• _EXERCISE MATERIAL_:
____________________

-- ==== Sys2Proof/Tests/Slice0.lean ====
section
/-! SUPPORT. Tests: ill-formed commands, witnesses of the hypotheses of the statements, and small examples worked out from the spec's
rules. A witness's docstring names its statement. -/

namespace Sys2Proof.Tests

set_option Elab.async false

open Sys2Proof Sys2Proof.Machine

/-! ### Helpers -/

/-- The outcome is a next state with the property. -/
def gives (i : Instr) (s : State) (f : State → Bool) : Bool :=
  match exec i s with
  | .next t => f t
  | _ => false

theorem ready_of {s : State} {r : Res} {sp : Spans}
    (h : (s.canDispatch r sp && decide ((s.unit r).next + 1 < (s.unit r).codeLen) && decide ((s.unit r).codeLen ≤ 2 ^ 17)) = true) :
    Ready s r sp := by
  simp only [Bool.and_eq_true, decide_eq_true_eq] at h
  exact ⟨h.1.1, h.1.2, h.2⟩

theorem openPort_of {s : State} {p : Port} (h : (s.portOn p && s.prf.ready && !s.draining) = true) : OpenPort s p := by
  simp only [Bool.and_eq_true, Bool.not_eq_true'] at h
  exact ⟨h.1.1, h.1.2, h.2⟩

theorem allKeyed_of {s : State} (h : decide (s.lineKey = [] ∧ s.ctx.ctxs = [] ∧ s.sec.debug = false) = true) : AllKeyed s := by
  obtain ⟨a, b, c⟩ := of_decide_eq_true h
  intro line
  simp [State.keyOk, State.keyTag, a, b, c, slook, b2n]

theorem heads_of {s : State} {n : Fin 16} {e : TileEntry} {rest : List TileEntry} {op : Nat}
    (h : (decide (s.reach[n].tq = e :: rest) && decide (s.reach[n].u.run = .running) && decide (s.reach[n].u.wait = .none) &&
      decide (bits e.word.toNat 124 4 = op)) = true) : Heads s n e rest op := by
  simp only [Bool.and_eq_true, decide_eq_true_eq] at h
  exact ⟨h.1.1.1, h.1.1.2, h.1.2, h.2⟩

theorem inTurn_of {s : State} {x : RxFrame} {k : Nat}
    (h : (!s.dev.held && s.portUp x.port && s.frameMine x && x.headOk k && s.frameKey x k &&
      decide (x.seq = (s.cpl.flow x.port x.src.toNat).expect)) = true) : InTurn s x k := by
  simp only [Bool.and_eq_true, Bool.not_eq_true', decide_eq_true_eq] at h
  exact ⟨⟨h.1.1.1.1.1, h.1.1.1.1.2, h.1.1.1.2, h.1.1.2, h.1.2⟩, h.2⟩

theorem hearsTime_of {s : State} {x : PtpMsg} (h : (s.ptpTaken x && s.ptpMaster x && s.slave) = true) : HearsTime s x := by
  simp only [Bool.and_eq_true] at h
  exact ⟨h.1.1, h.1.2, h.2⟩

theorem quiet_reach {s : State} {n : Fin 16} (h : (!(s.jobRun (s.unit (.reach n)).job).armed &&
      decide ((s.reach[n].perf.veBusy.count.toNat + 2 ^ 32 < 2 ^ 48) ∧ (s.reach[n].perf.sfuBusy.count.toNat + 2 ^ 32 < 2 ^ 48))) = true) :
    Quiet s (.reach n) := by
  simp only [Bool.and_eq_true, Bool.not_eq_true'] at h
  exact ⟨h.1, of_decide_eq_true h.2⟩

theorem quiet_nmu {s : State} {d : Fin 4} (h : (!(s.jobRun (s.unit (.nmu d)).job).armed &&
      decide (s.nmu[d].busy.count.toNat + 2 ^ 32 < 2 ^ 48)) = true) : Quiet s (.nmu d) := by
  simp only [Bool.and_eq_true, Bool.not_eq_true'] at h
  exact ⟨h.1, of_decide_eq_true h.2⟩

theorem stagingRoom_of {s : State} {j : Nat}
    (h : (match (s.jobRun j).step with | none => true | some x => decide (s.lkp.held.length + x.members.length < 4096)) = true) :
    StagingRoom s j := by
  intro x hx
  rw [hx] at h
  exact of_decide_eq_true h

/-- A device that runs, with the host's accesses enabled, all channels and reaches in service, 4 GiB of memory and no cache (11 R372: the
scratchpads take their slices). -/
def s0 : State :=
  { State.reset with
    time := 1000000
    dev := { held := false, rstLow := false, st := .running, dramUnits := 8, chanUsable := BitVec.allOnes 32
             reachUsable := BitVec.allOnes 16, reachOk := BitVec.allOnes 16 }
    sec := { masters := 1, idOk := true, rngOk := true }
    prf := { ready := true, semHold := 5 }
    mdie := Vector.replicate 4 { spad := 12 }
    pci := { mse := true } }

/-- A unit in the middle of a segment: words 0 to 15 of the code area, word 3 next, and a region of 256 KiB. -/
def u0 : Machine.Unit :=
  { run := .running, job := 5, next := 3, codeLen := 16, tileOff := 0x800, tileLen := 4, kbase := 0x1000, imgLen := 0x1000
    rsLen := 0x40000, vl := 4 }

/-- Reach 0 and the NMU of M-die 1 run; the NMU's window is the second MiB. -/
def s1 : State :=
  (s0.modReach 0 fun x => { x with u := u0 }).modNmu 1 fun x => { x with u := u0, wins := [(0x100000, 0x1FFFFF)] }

____________________

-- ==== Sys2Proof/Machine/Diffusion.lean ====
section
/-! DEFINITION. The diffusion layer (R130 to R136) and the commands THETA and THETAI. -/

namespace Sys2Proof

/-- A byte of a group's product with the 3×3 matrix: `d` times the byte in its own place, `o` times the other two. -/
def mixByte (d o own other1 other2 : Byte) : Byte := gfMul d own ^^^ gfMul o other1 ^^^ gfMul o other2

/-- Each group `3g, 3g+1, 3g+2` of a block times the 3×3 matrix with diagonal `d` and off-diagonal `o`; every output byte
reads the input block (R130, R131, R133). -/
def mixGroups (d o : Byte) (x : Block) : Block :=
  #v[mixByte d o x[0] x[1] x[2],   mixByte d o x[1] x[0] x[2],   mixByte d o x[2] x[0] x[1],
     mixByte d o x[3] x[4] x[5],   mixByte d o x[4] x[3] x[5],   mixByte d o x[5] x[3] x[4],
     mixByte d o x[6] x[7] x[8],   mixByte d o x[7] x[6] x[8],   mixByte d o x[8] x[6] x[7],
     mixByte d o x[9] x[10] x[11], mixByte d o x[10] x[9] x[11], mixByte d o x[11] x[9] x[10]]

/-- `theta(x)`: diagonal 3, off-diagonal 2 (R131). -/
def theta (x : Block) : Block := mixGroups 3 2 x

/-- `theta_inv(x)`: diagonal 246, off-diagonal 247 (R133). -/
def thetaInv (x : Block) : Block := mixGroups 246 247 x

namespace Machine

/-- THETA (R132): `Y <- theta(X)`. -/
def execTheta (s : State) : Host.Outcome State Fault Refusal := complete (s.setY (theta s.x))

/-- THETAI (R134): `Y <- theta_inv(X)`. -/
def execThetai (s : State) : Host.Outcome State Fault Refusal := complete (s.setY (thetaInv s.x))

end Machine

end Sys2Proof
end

____________________

• _EXERCISE DIRECTIONS_:
Everything starting at the line containing "-- ==== Sys2Proof/Tests/Slice0.lean" and ending at the line containing "namespace Sys2Proof.Tests" in the records above should be repeated exactly, and only that.

• _YOUR RESPONSE_:
-- ==== Sys2Proof/Tests/Slice0.lean ====
section
/-! SUPPORT. Tests: ill-formed commands, witnesses of the hypotheses of the statements, and small examples worked out from the spec's
rules. A witness's docstring names its statement. -/

namespace Sys2Proof.Tests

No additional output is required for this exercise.